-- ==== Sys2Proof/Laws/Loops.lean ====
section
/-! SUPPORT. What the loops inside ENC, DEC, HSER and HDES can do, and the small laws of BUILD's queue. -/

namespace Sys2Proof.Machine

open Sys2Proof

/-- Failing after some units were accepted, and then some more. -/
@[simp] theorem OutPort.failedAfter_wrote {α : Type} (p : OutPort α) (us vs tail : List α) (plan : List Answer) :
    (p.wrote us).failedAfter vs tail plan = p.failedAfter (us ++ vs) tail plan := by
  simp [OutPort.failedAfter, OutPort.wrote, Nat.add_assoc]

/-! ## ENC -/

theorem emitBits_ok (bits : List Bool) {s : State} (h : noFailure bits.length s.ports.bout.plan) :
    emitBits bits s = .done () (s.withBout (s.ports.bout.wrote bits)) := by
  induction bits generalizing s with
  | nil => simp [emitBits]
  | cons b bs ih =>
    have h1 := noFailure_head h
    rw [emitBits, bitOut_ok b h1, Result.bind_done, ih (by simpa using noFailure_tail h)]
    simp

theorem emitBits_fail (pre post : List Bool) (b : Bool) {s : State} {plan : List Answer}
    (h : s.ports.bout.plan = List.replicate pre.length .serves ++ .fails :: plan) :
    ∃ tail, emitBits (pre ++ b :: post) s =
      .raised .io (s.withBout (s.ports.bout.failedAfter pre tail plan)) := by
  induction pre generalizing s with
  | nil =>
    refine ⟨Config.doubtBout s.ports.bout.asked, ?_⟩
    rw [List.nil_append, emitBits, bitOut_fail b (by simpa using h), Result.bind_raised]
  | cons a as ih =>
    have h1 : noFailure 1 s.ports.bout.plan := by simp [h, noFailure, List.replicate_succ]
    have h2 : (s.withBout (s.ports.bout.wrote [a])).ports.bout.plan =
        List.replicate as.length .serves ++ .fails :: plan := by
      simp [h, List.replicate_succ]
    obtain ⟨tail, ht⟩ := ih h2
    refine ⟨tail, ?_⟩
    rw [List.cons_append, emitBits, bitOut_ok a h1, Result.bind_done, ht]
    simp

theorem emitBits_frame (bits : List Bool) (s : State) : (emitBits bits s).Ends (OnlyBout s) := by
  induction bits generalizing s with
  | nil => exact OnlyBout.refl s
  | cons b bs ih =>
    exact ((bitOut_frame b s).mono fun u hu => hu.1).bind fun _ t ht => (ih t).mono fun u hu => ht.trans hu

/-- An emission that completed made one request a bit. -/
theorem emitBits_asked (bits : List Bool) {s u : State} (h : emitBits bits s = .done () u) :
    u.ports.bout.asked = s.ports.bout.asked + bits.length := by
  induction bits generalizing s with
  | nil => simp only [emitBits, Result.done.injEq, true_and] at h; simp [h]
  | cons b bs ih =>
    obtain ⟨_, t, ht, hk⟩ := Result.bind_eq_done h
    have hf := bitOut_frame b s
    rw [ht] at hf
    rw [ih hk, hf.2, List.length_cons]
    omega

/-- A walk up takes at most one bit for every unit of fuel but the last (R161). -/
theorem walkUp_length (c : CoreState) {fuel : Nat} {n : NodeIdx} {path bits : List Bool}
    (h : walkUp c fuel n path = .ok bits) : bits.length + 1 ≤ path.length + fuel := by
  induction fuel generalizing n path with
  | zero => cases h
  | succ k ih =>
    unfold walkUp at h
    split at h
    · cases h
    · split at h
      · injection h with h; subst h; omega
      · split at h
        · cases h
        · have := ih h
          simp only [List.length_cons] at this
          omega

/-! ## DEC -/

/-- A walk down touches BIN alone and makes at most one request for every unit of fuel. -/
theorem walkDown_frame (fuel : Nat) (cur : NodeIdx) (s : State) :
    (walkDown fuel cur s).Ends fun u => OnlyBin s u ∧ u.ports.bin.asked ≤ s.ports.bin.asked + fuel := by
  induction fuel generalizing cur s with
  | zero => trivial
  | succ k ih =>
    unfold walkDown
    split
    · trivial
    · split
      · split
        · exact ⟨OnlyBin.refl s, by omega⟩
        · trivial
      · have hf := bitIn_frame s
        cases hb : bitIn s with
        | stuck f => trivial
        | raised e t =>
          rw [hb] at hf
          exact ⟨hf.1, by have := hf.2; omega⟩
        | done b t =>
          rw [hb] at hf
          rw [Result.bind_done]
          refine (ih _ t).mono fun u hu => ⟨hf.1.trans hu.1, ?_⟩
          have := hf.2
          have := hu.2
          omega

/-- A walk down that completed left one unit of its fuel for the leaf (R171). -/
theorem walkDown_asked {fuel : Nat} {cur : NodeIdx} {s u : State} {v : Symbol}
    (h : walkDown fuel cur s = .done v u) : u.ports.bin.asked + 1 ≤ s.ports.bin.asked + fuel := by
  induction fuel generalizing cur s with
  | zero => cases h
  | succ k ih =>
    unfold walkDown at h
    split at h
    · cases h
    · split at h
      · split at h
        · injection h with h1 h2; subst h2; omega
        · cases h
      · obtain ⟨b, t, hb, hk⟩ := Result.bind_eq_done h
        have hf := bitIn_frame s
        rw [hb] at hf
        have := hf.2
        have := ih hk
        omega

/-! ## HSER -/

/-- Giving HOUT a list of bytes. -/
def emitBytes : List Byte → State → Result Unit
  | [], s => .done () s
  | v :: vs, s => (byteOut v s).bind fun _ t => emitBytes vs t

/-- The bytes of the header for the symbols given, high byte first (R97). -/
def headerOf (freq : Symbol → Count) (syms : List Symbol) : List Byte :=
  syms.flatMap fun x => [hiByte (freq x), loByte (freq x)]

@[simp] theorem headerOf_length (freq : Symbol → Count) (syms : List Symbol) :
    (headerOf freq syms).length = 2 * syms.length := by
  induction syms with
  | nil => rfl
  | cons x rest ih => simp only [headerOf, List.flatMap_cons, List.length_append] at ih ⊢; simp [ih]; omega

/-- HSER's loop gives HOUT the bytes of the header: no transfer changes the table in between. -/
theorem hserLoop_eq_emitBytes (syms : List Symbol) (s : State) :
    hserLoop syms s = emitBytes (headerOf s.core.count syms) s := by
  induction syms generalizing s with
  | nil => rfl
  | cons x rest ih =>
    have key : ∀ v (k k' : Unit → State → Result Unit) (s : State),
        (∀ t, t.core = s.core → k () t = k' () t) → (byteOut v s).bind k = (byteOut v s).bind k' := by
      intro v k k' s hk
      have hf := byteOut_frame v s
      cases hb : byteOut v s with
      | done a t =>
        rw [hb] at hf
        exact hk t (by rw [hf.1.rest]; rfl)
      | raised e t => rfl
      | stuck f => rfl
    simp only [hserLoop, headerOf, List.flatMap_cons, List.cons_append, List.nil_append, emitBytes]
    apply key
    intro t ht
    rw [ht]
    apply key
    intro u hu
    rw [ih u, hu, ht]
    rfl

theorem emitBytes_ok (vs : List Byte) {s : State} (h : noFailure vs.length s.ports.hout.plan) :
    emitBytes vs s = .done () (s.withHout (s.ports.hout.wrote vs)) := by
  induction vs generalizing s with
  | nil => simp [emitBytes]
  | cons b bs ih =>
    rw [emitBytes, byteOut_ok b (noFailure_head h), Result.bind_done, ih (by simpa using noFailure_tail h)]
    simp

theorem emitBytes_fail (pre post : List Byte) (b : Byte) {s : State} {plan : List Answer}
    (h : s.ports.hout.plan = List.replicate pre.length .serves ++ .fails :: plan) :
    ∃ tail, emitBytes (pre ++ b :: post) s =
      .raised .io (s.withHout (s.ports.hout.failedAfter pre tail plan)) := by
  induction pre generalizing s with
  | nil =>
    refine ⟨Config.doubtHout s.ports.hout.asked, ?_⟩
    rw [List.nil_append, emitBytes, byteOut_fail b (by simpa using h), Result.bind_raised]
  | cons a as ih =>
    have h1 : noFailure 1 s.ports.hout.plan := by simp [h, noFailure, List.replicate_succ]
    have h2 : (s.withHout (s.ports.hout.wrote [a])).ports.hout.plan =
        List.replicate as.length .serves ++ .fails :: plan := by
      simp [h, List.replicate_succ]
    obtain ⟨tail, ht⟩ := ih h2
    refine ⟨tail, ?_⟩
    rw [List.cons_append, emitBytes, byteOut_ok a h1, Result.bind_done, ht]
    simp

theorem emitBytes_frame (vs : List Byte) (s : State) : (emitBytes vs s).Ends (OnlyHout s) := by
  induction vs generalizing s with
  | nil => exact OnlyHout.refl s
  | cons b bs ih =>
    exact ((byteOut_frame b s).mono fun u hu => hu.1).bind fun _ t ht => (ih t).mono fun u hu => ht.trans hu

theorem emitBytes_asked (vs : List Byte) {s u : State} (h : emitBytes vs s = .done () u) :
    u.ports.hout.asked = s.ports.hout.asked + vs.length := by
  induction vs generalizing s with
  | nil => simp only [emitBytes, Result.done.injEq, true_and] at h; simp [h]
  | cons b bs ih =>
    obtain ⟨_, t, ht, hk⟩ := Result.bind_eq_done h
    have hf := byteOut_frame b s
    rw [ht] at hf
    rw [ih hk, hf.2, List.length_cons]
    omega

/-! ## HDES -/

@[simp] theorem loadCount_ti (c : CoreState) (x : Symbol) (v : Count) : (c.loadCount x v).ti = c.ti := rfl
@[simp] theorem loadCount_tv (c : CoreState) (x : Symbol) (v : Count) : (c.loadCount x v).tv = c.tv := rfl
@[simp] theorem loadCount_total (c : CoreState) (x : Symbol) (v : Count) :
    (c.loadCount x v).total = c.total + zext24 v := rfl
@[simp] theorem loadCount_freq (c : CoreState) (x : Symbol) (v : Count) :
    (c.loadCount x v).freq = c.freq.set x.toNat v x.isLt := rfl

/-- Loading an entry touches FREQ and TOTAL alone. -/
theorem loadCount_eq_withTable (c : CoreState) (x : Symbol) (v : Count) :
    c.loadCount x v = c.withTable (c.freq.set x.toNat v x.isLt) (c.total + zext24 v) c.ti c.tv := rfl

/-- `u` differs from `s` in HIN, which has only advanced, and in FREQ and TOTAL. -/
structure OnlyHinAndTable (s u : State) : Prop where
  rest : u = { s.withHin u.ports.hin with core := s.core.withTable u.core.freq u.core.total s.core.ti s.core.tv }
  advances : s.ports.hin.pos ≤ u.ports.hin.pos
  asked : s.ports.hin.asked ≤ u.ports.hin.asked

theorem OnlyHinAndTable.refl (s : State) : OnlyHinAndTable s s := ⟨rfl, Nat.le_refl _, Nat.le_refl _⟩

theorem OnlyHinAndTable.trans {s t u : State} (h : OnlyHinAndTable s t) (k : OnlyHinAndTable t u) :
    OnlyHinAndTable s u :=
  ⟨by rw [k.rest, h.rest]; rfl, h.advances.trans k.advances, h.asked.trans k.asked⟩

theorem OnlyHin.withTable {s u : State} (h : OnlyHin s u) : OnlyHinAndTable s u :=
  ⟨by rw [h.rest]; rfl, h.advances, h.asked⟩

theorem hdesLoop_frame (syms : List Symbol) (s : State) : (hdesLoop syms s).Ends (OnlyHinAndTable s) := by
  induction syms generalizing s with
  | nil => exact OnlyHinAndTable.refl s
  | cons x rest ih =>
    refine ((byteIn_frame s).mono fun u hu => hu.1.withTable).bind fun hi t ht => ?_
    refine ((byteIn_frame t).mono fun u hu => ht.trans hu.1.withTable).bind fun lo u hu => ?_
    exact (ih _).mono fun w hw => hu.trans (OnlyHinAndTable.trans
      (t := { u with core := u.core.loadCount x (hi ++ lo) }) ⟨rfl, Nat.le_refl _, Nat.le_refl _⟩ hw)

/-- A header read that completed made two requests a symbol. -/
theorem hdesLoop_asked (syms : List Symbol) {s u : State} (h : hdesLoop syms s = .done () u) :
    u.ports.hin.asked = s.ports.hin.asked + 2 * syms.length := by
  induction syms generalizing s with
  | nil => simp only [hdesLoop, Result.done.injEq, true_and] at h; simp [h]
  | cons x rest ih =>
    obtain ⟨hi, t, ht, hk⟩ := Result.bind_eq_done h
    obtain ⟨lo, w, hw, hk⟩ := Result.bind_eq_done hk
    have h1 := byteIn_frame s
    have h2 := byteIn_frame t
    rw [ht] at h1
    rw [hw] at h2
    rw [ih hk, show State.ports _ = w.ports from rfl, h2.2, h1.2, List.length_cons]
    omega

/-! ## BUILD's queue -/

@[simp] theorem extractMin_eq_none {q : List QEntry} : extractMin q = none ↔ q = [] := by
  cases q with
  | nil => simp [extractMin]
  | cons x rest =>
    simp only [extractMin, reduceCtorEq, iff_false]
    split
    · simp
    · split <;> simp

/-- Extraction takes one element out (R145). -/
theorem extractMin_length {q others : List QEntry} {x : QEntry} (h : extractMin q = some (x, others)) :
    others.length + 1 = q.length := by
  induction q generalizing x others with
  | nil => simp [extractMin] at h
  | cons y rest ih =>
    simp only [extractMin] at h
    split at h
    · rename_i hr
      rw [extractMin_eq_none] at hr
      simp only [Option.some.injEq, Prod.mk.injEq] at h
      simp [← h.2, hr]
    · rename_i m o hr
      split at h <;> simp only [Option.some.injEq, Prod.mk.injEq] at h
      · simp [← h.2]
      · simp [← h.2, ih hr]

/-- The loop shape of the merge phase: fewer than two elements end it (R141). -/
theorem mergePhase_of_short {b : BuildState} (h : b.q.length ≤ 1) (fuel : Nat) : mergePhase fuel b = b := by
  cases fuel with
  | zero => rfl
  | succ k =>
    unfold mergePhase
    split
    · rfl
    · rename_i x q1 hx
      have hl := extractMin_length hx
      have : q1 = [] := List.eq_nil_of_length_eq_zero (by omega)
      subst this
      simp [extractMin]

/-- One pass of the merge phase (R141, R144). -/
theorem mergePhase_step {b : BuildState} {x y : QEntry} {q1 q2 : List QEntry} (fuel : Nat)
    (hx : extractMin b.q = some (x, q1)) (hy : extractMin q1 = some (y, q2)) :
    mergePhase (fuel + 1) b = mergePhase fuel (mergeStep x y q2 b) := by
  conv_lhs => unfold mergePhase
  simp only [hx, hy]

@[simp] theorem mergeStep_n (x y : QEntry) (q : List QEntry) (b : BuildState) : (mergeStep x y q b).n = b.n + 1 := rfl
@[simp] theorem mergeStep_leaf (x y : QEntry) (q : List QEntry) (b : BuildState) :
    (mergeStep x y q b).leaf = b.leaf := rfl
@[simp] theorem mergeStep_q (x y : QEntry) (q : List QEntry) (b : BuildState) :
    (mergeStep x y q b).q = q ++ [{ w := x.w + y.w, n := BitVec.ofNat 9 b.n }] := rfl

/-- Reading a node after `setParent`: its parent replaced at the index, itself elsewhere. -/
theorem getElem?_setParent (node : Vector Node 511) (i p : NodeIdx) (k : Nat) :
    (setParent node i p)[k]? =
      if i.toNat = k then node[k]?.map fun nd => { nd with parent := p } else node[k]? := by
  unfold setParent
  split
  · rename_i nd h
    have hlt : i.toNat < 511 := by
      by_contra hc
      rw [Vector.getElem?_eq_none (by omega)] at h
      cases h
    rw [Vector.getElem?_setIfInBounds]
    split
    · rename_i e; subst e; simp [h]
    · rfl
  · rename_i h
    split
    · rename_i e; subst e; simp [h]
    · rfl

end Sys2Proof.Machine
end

--- --- ---

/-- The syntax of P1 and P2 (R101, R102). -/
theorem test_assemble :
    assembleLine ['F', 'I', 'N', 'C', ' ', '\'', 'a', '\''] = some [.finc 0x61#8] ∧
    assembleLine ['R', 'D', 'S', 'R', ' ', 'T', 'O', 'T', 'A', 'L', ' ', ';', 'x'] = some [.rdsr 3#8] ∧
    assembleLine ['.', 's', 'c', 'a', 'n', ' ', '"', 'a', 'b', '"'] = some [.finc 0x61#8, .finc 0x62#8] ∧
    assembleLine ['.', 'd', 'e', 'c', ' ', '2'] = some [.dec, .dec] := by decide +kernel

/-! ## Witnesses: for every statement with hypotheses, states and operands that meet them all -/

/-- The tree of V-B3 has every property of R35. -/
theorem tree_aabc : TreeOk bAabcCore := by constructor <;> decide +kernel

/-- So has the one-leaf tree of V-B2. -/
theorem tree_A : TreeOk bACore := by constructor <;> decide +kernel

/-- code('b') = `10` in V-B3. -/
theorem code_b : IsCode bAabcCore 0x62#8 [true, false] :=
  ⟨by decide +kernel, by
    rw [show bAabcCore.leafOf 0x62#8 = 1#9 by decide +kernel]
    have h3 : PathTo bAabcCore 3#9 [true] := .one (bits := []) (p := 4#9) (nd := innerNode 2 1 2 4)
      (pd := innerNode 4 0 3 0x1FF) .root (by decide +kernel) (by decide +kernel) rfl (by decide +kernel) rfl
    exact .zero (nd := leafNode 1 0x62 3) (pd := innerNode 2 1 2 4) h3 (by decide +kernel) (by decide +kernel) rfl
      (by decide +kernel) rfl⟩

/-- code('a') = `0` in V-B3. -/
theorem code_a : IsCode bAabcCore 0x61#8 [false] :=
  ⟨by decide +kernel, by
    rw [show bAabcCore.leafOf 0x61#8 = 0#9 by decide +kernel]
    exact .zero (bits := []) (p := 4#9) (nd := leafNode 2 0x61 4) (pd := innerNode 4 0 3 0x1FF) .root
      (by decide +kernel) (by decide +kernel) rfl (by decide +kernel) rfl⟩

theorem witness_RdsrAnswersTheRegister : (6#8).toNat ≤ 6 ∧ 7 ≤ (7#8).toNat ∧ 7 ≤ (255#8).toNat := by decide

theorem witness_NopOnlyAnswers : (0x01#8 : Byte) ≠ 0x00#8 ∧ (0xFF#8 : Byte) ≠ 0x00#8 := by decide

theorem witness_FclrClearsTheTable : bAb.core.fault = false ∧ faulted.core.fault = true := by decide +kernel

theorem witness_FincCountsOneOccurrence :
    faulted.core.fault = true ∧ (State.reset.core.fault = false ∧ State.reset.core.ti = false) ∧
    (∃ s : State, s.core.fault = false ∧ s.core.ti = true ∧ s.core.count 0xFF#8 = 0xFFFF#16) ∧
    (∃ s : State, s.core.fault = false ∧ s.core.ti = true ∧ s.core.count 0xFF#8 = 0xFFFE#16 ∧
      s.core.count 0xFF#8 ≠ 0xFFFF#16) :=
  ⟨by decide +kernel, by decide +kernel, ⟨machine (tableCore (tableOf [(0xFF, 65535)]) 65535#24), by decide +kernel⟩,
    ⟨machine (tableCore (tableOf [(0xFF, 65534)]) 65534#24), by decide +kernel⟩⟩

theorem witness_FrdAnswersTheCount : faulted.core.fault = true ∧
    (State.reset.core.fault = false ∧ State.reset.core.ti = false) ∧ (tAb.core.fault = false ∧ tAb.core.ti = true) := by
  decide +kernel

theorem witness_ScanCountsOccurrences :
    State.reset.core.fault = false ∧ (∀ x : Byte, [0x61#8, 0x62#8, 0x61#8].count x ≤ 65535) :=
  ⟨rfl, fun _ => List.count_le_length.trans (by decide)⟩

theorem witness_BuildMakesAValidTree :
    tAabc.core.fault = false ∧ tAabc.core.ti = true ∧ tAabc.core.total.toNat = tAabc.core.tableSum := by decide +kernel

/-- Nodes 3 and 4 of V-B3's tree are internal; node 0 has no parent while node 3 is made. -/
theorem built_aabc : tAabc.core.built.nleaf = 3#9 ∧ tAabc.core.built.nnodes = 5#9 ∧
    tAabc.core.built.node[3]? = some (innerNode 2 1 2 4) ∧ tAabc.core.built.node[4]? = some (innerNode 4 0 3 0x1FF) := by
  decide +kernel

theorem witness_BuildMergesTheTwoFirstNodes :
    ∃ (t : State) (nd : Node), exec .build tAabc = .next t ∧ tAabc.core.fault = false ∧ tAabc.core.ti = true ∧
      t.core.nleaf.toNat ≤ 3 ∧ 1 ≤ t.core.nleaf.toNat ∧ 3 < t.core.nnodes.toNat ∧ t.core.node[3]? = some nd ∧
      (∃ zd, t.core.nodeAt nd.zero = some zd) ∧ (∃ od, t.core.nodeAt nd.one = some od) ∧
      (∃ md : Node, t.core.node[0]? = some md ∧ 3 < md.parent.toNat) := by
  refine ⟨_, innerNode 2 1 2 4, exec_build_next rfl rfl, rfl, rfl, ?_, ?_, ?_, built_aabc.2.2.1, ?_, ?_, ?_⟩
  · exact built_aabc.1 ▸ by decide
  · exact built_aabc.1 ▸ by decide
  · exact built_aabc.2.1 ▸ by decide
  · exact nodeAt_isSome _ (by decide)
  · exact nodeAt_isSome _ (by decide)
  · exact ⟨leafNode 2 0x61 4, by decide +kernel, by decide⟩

--- --- ---

- YOUR OBJECTIVE
Scan the records above for the word "IsCode". Show each line in which it appears.

- ANSWER SECTION
theorem code_b : IsCode bAabcCore 0x62#8 [true, false] :=
theorem code_a : IsCode bAabcCore 0x61#8 [false] :=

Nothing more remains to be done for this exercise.